I. Der Antrag wird abgelehnt.

II. Die Antragstellerin hat die Kosten des Verfahrens zu tragen. Gerichtskosten werden nicht erhoben.

Gründe

I.

Die Antragstellerin begehrt vorläufigen Rechtsschutz gegen die ihr drohende Über-stellung nach Frankreich im Rahmen des so genannten „Dublin-Verfahrens“.

Die Antragstellerin ist eigenen Angaben zufolge eine Asylbewerberin mit ungeklärter Staatsangehörigkeit und Zugehörigkeit dem Volke der Roma. Sie reiste am 22. Juli 2014 ins Bundesgebiet ein und stellte am 21. August 2014 einen Asylantrag. Sie gab an, ihre Heimat Kosovo seit langem verlassen zu haben. Vor drei Jahren sei sie mit einem serbischen Pass nach Frankreich geflüchtet. In Frankreich habe sie bereits zweimal Asyl beantragt. Zweimal sei der Asylantrag nicht anerkannt worden. Das erste Mal habe man sie in den Kosovo zurückgeschickt, jetzt sei sie nach Deutschland geflohen. Sie sei zusammen mit ihrem Mann ..., geb. im Jahr ..., nach Deutschland geflohen (Bl. 23 ff. der Behördenakte).

Es ergab sich ein EURODAC-Treffer für Frankreich (...; Bl. 54 der Behördenakte), wonach die Antragstellerin dort einen Asylantrag gestellt hat.

Auf ein Übernahmeersuchen der Antragsgegnerin vom 29. September 2014 (Bl. 50 der Behördenakte) hat das französische Innenministerium mit Schreiben vom 8. Oktober 2014 der Rücknahme der Antragstellerin zugestimmt (Bl. 65 der Behördenakte).

Mit Schreiben vom .... November 2014 teilte die Prozessbevollmächtigte der Antragstellerin mit, die am ... geborene Tochter des Lebensgefährten der Antragstellerin lebe mit Mann und Kindern mit festem Aufenthaltsrecht in Deutschland. Beim Lebensgefährten sei auch Antrag auf humanitären Selbsteintritt gestellt worden.

Mit Bescheid vom 17. Dezember 2014 stellte das Bundesamt fest, dass der Asylantrag der Antragstellerin als unzulässig abgelehnt wird (Nr. 1) und ordnete die Abschiebung nach Frankreich an (Nr. 2; Bl. 83 der Behördenakte).
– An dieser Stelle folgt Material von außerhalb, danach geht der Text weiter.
-- ==== Sys2Proof/Laws/SlowImage.lean ====
section
/-! SUPPORT. What the meanings leave unchanged: queue, DEVTIME, V_run, governor level, firmware floor, debug fuse, floor plan and access tables (Image, Floor, Tiles). -/

namespace Sys2Proof.Machine

open Sys2Proof

@[simp] theorem State.armAreas_slow (s : State) (p : Nat) (b : Bytes) : (State.armAreas s p b).slow = s.slow := by simp [State.armAreas]

@[simp] theorem State.imageArrived_slow (s : State) (p : Nat) : (State.imageArrived s p).slow = s.slow := by
  simp only [State.imageArrived]
  (repeat' split) <;> simp

@[simp] theorem execImageLoad_slow (c : CmdRef) (s : State) : Keeps s (execImageLoad c s) := by
  simp only [execImageLoad]
  (repeat' split) <;> simp

@[simp] theorem State.stageSections_slow (s : State) (p : Nat) (b : Bytes) : (State.stageSections s p b).slow = s.slow := by
  simp only [State.stageSections]
  apply each_slow
  intro t e
  apply each_slow
  intro u x
  apply each_slow
  intro v c
  split <;> simp

@[simp] theorem State.putPrimes_slow (s : State) (p : Nat) (b : Bytes) : (State.putPrimes s p b).slow = s.slow := by
  simp only [State.putPrimes]
  split
  · rfl
  · rw [State.raise_slow, State.setReg_slow]
    apply each_slow
    intro t w
    apply each_slow
    intro u k
    apply each_slow
    intro v e
    simp

@[simp] theorem State.putLookups_slow (s : State) (p : Nat) (b : Bytes) : (State.putLookups s p b).slow = s.slow := by
  have h1 : ∀ (l : List (Nat × Nat)) (f : State → Nat × Nat → State), (∀ t e, (f t e).slow = t.slow) → (s.each l f).slow = s.slow :=
    fun l f h => each_slow s l f h
  simp only [State.putLookups]
  split
  all_goals
    try rw [State.raise_slow, State.setReg_slow, State.setReg_slow]
    apply h1
    intro t e
    apply each_slow
    intro u k
    apply each_slow
    intro v d
    split
    · apply each_slow
      intro y c
      simp
    · rfl

@[simp] theorem State.loadTables_slow (s : State) (t : TileRef) : (State.loadTables s t).slow = s.slow := by simp [State.loadTables]

@[simp] theorem State.installTiles_slow (s : State) (p : Nat) (b : Bytes) : (State.installTiles s p b).slow = s.slow := by simp [State.installTiles]

@[simp] theorem State.imageRegs_slow (s : State) (p : Nat) (b : Bytes) : (State.imageRegs s p b).slow = s.slow := by simp [State.imageRegs]

@[simp] theorem State.installImage_slow (s : State) (p : Nat) (c : Cmd) (b : Bytes) : (State.installImage s p c b).slow = s.slow := by simp [State.installImage]

@[simp] theorem State.imageVerdict_slow (s : State) (p : Nat) (c : Cmd) (rec : PlanRecord) : (State.imageVerdict s p c rec).slow = s.slow := by
  simp only [State.imageVerdict]
  (repeat' split) <;> simp

@[simp] theorem execImageInstall_slow (p : Nat) (s : State) : Keeps s (execImageInstall p s) := by
  simp only [execImageInstall]
  split <;> simp

@[simp] theorem State.restartSource_slow (s : State) (w owner : Nat) : (State.restartSource s w owner).slow = s.slow := by simp [State.restartSource]

@[simp] theorem State.reformDrbg_slow (s : State) (p : Nat) (was now : Bool) : (State.reformDrbg s p was now).slow = s.slow := by simp [State.reformDrbg]

@[simp] theorem State.planStatus_slow (s : State) (st : Status) (ch : Nat) : (State.planStatus s st ch).slow = s.slow := by simp [State.planStatus]

@[simp] theorem State.planRegs_slow (s : State) (serial : Nat) (d : Bytes) : (State.planRegs s serial d).slow = s.slow := by simp [State.planRegs]

@[simp] theorem State.refusePlan_slow (s : State) (c : Cmd) (st : Status) (ch sec : Nat) : (State.refusePlan s c st ch sec).slow = s.slow := by simp [State.refusePlan]

@[simp] theorem execSlotOwnerSwitch_slow (s : State) : Keeps s (execSlotOwnerSwitch s) := by
  simp only [execSlotOwnerSwitch]
  split <;> simp

@[simp] theorem State.readSection_slow (s : State) (w base : Nat) (x : SectionInfo) : (State.readSection s w base x).2.2.slow = s.slow := by simp [State.readSection]

@[simp] theorem State.gateFails_slow (s : State) (w base : Nat) (xs : List SectionInfo) : (State.gateFails s w base xs).2.slow = s.slow := by simp [State.gateFails]

@[simp] theorem State.markFailed_slow (s : State) (t : TileRef) : (State.markFailed s t).slow = s.slow := by simp [State.markFailed]

@[simp] theorem State.mapTile_slow (s : State) (w lt new : Nat) : (State.mapTile s w lt new).slow = s.slow := by simp [State.mapTile]

@[simp] theorem State.fillTile_slow (s : State) (p w lt : Nat) : (State.fillTile s p w lt).slow = s.slow := by
  simp only [State.fillTile]
  split <;> simp

@[simp] theorem State.remap_slow (s : State) (w lt new : Nat) (k : Cmd) : (State.remap s w lt new k).slow = s.slow := by
  simp only [State.remap]
  split <;> simp

@[simp] theorem State.retireWell_slow (s : State) (w lt : Nat) (k : Cmd) : (State.retireWell s w lt k).slow = s.slow := by simp [State.retireWell]

@[simp] theorem execTileRemap_slow (c : CmdRef) (s : State) : Keeps s (execTileRemap c s) := by
  simp only [execTileRemap]
  (repeat' split) <;> simp

@[simp] theorem State.startSelfTest_slow (s : State) (t : TileRef) (k : Option CmdRef) : (State.startSelfTest s t k).1.slow = s.slow := by
  simp only [State.startSelfTest]
  split <;> simp

@[simp] theorem execTileSelftest_slow (c : CmdRef) (s : State) : Keeps s (execTileSelftest c s) := by
  simp only [execTileSelftest]
  split <;> simp

@[simp] theorem execTileSelftestDone_slow (t : TileRef) (failing : Nat) (s : State) : Keeps s (execTileSelftestDone t failing s) := by
  simp only [execTileSelftestDone]
  (repeat' split) <;> simp

end Sys2Proof.Machine
end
Der Asylantrag sei gemäß § 27 a AsylVfG unzulässig, da Frankreich aufgrund des dort bereits gestellten Asylantrages für die Bearbeitung des Asylantrages zuständig sei. Die französischen Behörden hätten ihre Zustimmung zur Rücknahme der Antragstellerin erteilt. Außergewöhnliche humanitäre Gründe, die die Bundesrepublik Deutschland veranlassen könnten, ihr Selbsteintrittsrecht gemäß Art. 17 Abs. 1 Dublin III - VO auszuüben, seien nicht ersichtlich.

Am .... Januar 2015 erhob die Prozessbevollmächtigte der Antragstellerin beim Bayerischen Verwaltungsgericht München Klage (M 12 K 15.50025) und stellte gleichzeitig

Antrag auf Anordnung der aufschiebenden Wirkung der Klage.

Die Klage und der Eilantrag wurden im Wesentlichen wie folgt begründet: Der Lebensgefährte habe im Bundesgebiet enge Verwandte. So lebe die Tochter mit Ehemann und vier Kindern im Bundesgebiet.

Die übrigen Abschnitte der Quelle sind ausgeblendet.